Review | Songlines

The First Album

Rating: ★★★

View album and artist details

Album and Artist Details

Funky Rob Way

Artist/band:

ROB

Label:

Analog Africa

Aug/Sep/2011

Artist/band:

Orchestre Poly-Rythmo

Label:

Analog Africa

Aug/Sep/2011

The first two releases in Analog Africa’s new ‘limited dance edition’ series move on from the label’s splendid compilation releases, showcasing the 1970s sounds of West Africa, to concentrate on original albums by single artists who have already had an impact on the label. Benin’s Orchestre Poly-Rythmo – who recently recorded their first new album in 20 years – have featured extensively in the label’s previous releases, which include a collection of lo-fi recordings produced for various Benin labels and a set recorded at the EMI studios in Lagos. Now we get their debut vinyl LP from 1973, digitally remastered and sounding as fresh and funky as the day it was minted. Led by the singer Vincent Aheheinnou, the band’s four elongated tracks here bear the firm influence of Fela Kuti (just over the border in Nigeria), as they cook up a simmering brew of vintage Afro-beat rhythms, the slippery guitars, rolling organ and riffing horns spiced with vocals not based in Fela’s pidgin style but in the sing-song quality of local voodoo chants.

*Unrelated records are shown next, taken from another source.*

/-! rawWrite changes mem. -/
@[simp] theorem State.rawWrite_agenda (s : State) (a : Nat) (b : List Byte) : (s.rawWrite a b).agenda = s.agenda := rfl
@[simp] theorem State.rawWrite_focus (s : State) (a : Nat) (b : List Byte) : (s.rawWrite a b).focus = s.focus := rfl
@[simp] theorem State.rawWrite_waiting (s : State) (a : Nat) (b : List Byte) : (s.rawWrite a b).waiting = s.waiting := rfl
@[simp] theorem State.rawWrite_ordered (s : State) (a : Nat) (b : List Byte) : (s.rawWrite a b).ordered = s.ordered := rfl
@[simp] theorem State.rawWrite_free (s : State) (a : Nat) (b : List Byte) : (s.rawWrite a b).free = s.free := rfl
@[simp] theorem State.rawWrite_nextId (s : State) (a : Nat) (b : List Byte) : (s.rawWrite a b).nextId = s.nextId := rfl
@[simp] theorem State.rawWrite_seq (s : State) (a : Nat) (b : List Byte) : (s.rawWrite a b).seq = s.seq := rfl
@[simp] theorem State.rawWrite_cycle (s : State) (a : Nat) (b : List Byte) : (s.rawWrite a b).cycle = s.cycle := rfl
@[simp] theorem State.rawWrite_picked (s : State) (a : Nat) (b : List Byte) : (s.rawWrite a b).picked = s.picked := rfl
@[simp] theorem State.rawWrite_pipes (s : State) (a : Nat) (b : List Byte) : (s.rawWrite a b).pipes = s.pipes := rfl
@[simp] theorem State.rawWrite_clocks (s : State) (a : Nat) (b : List Byte) : (s.rawWrite a b).clocks = s.clocks := rfl
@[simp] theorem State.rawWrite_wgs (s : State) (a : Nat) (b : List Byte) : (s.rawWrite a b).wgs = s.wgs := rfl
@[simp] theorem State.rawWrite_cores (s : State) (a : Nat) (b : List Byte) : (s.rawWrite a b).cores = s.cores := rfl
@[simp] theorem State.rawWrite_poison (s : State) (a : Nat) (b : List Byte) : (s.rawWrite a b).poison = s.poison := rfl
@[simp] theorem State.rawWrite_lines (s : State) (a : Nat) (b : List Byte) : (s.rawWrite a b).lines = s.lines := rfl
@[simp] theorem State.rawWrite_homes (s : State) (a : Nat) (b : List Byte) : (s.rawWrite a b).homes = s.homes := rfl
@[simp] theorem State.rawWrite_msgs (s : State) (a : Nat) (b : List Byte) : (s.rawWrite a b).msgs = s.msgs := rfl
@[simp] theorem State.rawWrite_deadLinks (s : State) (a : Nat) (b : List Byte) : (s.rawWrite a b).deadLinks = s.deadLinks := rfl
@[simp] theorem State.rawWrite_storeQ (s : State) (a : Nat) (b : List Byte) : (s.rawWrite a b).storeQ = s.storeQ := rfl
@[simp] theorem State.rawWrite_contribs (s : State) (a : Nat) (b : List Byte) : (s.rawWrite a b).contribs = s.contribs := rfl
@[simp] theorem State.rawWrite_fabric (s : State) (a : Nat) (b : List Byte) : (s.rawWrite a b).fabric = s.fabric := rfl
@[simp] theorem State.rawWrite_inbound (s : State) (a : Nat) (b : List Byte) : (s.rawWrite a b).inbound = s.inbound := rfl
@[simp] theorem State.rawWrite_peerAnswers (s : State) (a : Nat) (b : List Byte) : (s.rawWrite a b).peerAnswers = s.peerAnswers := rfl
@[simp] theorem State.rawWrite_posted (s : State) (a : Nat) (b : List Byte) : (s.rawWrite a b).posted = s.posted := rfl
@[simp] theorem State.rawWrite_devWrites (s : State) (a : Nat) (b : List Byte) : (s.rawWrite a b).devWrites = s.devWrites := rfl
@[simp] theorem State.rawWrite_devLoads (s : State) (a : Nat) (b : List Byte) : (s.rawWrite a b).devLoads = s.devLoads := rfl
@[simp] theorem State.rawWrite_l1 (s : State) (a : Nat) (b : List Byte) : (s.rawWrite a b).l1 = s.l1 := rfl
@[simp] theorem State.rawWrite_icache (s : State) (a : Nat) (b : List Byte) : (s.rawWrite a b).icache = s.icache := rfl
@[simp] theorem State.rawWrite_icreqs (s : State) (a : Nat) (b : List Byte) : (s.rawWrite a b).icreqs = s.icreqs := rfl
@[simp] theorem State.rawWrite_regions (s : State) (a : Nat) (b : List Byte) : (s.rawWrite a b).regions = s.regions := rfl
@[simp] theorem State.rawWrite_stewards (s : State) (a : Nat) (b : List Byte) : (s.rawWrite a b).stewards = s.stewards := rfl
@[simp] theorem State.rawWrite_masters (s : State) (a : Nat) (b : List Byte) : (s.rawWrite a b).masters = s.masters := rfl
@[simp] theorem State.rawWrite_prismQ (s : State) (a : Nat) (b : List Byte) : (s.rawWrite a b).prismQ = s.prismQ := rfl
@[simp] theorem State.rawWrite_refreshes (s : State) (a : Nat) (b : List Byte) : (s.rawWrite a b).refreshes = s.refreshes := rfl
@[simp] theorem State.rawWrite_views (s : State) (a : Nat) (b : List Byte) : (s.rawWrite a b).views = s.views := rfl
@[simp] theorem State.rawWrite_arbiters (s : State) (a : Nat) (b : List Byte) : (s.rawWrite a b).arbiters = s.arbiters := rfl
@[simp] theorem State.rawWrite_ptRoots (s : State) (a : Nat) (b : List Byte) : (s.rawWrite a b).ptRoots = s.ptRoots := rfl
@[simp] theorem State.rawWrite_pasidTen (s : State) (a : Nat) (b : List Byte) : (s.rawWrite a b).pasidTen = s.pasidTen := rfl
@[simp] theorem State.rawWrite_portVis (s : State) (a : Nat) (b : List Byte) : (s.rawWrite a b).portVis = s.portVis := rfl
@[simp] theorem State.rawWrite_grids (s : State) (a : Nat) (b : List Byte) : (s.rawWrite a b).grids = s.grids := rfl
@[simp] theorem State.rawWrite_nodes (s : State) (a : Nat) (b : List Byte) : (s.rawWrite a b).nodes = s.nodes := rfl
@[simp] theorem State.rawWrite_roots (s : State) (a : Nat) (b : List Byte) : (s.rawWrite a b).roots = s.roots := rfl
@[simp] theorem State.rawWrite_queues (s : State) (a : Nat) (b : List Byte) : (s.rawWrite a b).queues = s.queues := rfl
@[simp] theorem State.rawWrite_dispatchAt (s : State) (a : Nat) (b : List Byte) : (s.rawWrite a b).dispatchAt = s.dispatchAt := rfl
@[simp] theorem State.rawWrite_copies (s : State) (a : Nat) (b : List Byte) : (s.rawWrite a b).copies = s.copies := rfl
@[simp] theorem State.rawWrite_qfe (s : State) (a : Nat) (b : List Byte) : (s.rawWrite a b).qfe = s.qfe := rfl
@[simp] theorem State.rawWrite_qfeVis (s : State) (a : Nat) (b : List Byte) : (s.rawWrite a b).qfeVis = s.qfeVis := rfl
@[simp] theorem State.rawWrite_watchdogs (s : State) (a : Nat) (b : List Byte) : (s.rawWrite a b).watchdogs = s.watchdogs := rfl
@[simp] theorem State.rawWrite_iat (s : State) (a : Nat) (b : List Byte) : (s.rawWrite a b).iat = s.iat := rfl
@[simp] theorem State.rawWrite_proxy (s : State) (a : Nat) (b : List Byte) : (s.rawWrite a b).proxy = s.proxy := rfl
@[simp] theorem State.rawWrite_doorbells (s : State) (a : Nat) (b : List Byte) : (s.rawWrite a b).doorbells = s.doorbells := rfl
@[simp] theorem State.rawWrite_lensRuns (s : State) (a : Nat) (b : List Byte) : (s.rawWrite a b).lensRuns = s.lensRuns := rfl
@[simp] theorem State.rawWrite_evictions (s : State) (a : Nat) (b : List Byte) : (s.rawWrite a b).evictions = s.evictions := rfl
@[simp] theorem State.rawWrite_pcfg (s : State) (a : Nat) (b : List Byte) : (s.rawWrite a b).pcfg = s.pcfg := rfl
@[simp] theorem State.rawWrite_links (s : State) (a : Nat) (b : List Byte) : (s.rawWrite a b).links = s.links := rfl
@[simp] theorem State.rawWrite_bifurc (s : State) (a : Nat) (b : List Byte) : (s.rawWrite a b).bifurc = s.bifurc := rfl
@[simp] theorem State.rawWrite_functions (s : State) (a : Nat) (b : List Byte) : (s.rawWrite a b).functions = s.functions := rfl
@[simp] theorem State.rawWrite_ide (s : State) (a : Nat) (b : List Byte) : (s.rawWrite a b).ide = s.ide := rfl
@[simp] theorem State.rawWrite_coreReqs (s : State) (a : Nat) (b : List Byte) : (s.rawWrite a b).coreReqs = s.coreReqs := rfl
@[simp] theorem State.rawWrite_epReqs (s : State) (a : Nat) (b : List Byte) : (s.rawWrite a b).epReqs = s.epReqs := rfl
@[simp] theorem State.rawWrite_shoot (s : State) (a : Nat) (b : List Byte) : (s.rawWrite a b).shoot = s.shoot := rfl
@[simp] theorem State.rawWrite_mig (s : State) (a : Nat) (b : List Byte) : (s.rawWrite a b).mig = s.mig := rfl
@[simp] theorem State.rawWrite_forwards (s : State) (a : Nat) (b : List Byte) : (s.rawWrite a b).forwards = s.forwards := rfl
@[simp] theorem State.rawWrite_logs (s : State) (a : Nat) (b : List Byte) : (s.rawWrite a b).logs = s.logs := rfl
@[simp] theorem State.rawWrite_irqs (s : State) (a : Nat) (b : List Byte) : (s.rawWrite a b).irqs = s.irqs := rfl
@[simp] theorem State.rawWrite_tens (s : State) (a : Nat) (b : List Byte) : (s.rawWrite a b).tens = s.tens := rfl
@[simp] theorem State.rawWrite_staged (s : State) (a : Nat) (b : List Byte) : (s.rawWrite a b).staged = s.staged := rfl
@[simp] theorem State.rawWrite_held (s : State) (a : Nat) (b : List Byte) : (s.rawWrite a b).held = s.held := rfl
@[simp] theorem State.rawWrite_restarting (s : State) (a : Nat) (b : List Byte) : (s.rawWrite a b).restarting = s.restarting := rfl
@[simp] theorem State.rawWrite_l2mode (s : State) (a : Nat) (b : List Byte) : (s.rawWrite a b).l2mode = s.l2mode := rfl
@[simp] theorem State.rawWrite_stagedMode (s : State) (a : Nat) (b : List Byte) : (s.rawWrite a b).stagedMode = s.stagedMode := rfl
@[simp] theorem State.rawWrite_mbox (s : State) (a : Nat) (b : List Byte) : (s.rawWrite a b).mbox = s.mbox := rfl
@[simp] theorem State.rawWrite_restarts (s : State) (a : Nat) (b : List Byte) : (s.rawWrite a b).restarts = s.restarts := rfl
@[simp] theorem State.rawWrite_devnum (s : State) (a : Nat) (b : List Byte) : (s.rawWrite a b).devnum = s.devnum := rfl
@[simp] theorem State.rawWrite_devnumSet (s : State) (a : Nat) (b : List Byte) : (s.rawWrite a b).devnumSet = s.devnumSet := rfl
@[simp] theorem State.rawWrite_fw (s : State) (a : Nat) (b : List Byte) : (s.rawWrite a b).fw = s.fw := rfl
@[simp] theorem State.rawWrite_bootFail (s : State) (a : Nat) (b : List Byte) : (s.rawWrite a b).bootFail = s.bootFail := rfl
@[simp] theorem State.rawWrite_booted (s : State) (a : Nat) (b : List Byte) : (s.rawWrite a b).booted = s.booted := rfl
@[simp] theorem State.rawWrite_fuse (s : State) (a : Nat) (b : List Byte) : (s.rawWrite a b).fuse = s.fuse := rfl
@[simp] theorem State.rawWrite_epwin (s : State) (a : Nat) (b : List Byte) : (s.rawWrite a b).epwin = s.epwin := rfl
@[simp] theorem State.rawWrite_recMbox (s : State) (a : Nat) (b : List Byte) : (s.rawWrite a b).recMbox = s.recMbox := rfl
@[simp] theorem State.rawWrite_recImage (s : State) (a : Nat) (b : List Byte) : (s.rawWrite a b).recImage = s.recImage := rfl
@[simp] theorem State.rawWrite_windows (s : State) (a : Nat) (b : List Byte) : (s.rawWrite a b).windows = s.windows := rfl
@[simp] theorem State.rawWrite_effAuth (s : State) (a : Nat) (b : List Byte) : (s.rawWrite a b).effAuth = s.effAuth := rfl
@[simp] theorem State.rawWrite_effUp (s : State) (a : Nat) (b : List Byte) : (s.rawWrite a b).effUp = s.effUp := rfl
@[simp] theorem State.rawWrite_laneSpare (s : State) (a : Nat) (b : List Byte) : (s.rawWrite a b).laneSpare = s.laneSpare := rfl
@[simp] theorem State.rawWrite_routes (s : State) (a : Nat) (b : List Byte) : (s.rawWrite a b).routes = s.routes := rfl
@[simp] theorem State.rawWrite_services (s : State) (a : Nat) (b : List Byte) : (s.rawWrite a b).services = s.services := rfl
@[simp] theorem State.rawWrite_journal (s : State) (a : Nat) (b : List Byte) : (s.rawWrite a b).journal = s.journal := rfl
@[simp] theorem State.rawWrite_power (s : State) (a : Nat) (b : List Byte) : (s.rawWrite a b).power = s.power := rfl
@[simp] theorem State.rawWrite_telemetry (s : State) (a : Nat) (b : List Byte) : (s.rawWrite a b).telemetry = s.telemetry := rfl
@[simp] theorem State.rawWrite_ceTimes (s : State) (a : Nat) (b : List Byte) : (s.rawWrite a b).ceTimes = s.ceTimes := rfl
@[simp] theorem State.rawWrite_substs (s : State) (a : Nat) (b : List Byte) : (s.rawWrite a b).substs = s.substs := rfl
@[simp] theorem State.rawWrite_worn (s : State) (a : Nat) (b : List Byte) : (s.rawWrite a b).worn = s.worn := rfl
@[simp] theorem State.rawWrite_wornOut (s : State) (a : Nat) (b : List Byte) : (s.rawWrite a b).wornOut = s.wornOut := rfl
@[simp] theorem State.rawWrite_answers (s : State) (a : Nat) (b : List Byte) : (s.rawWrite a b).answers = s.answers := rfl
@[simp] theorem State.rawWrite_harts (s : State) (a : Nat) (b : List Byte) : (s.rawWrite a b).harts = s.harts := rfl
@[simp] theorem State.rawWrite_hartAnswers (s : State) (a : Nat) (b : List Byte) : (s.rawWrite a b).hartAnswers = s.hartAnswers := rfl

Rob ‘Roy’ Raindorf (whom we were introduced to last year on the compilation Afro-Beat Airways – West African Shock Waves) gigged for a while in Benin with Orchestre Poly-Rythmo before returning in 1977 to his homeland of Ghana, where he recruited the army band Mag-2 (made up mostly of former members of the highlife group the Parrots) to back him on his debut album. Led by guitarist Amponsah Rockson, the band’s sound on Funky Rob Way is far more sophisticated than the Poly-Rythmo recordings of four years earlier. Raindorf himself sings in a style heavily influenced by black American soul singers such as Otis Redding and James Brown, while the Afro-beat rhythms show the influence of the first wave of 70s disco acts on tracks such as ‘Boogie On’.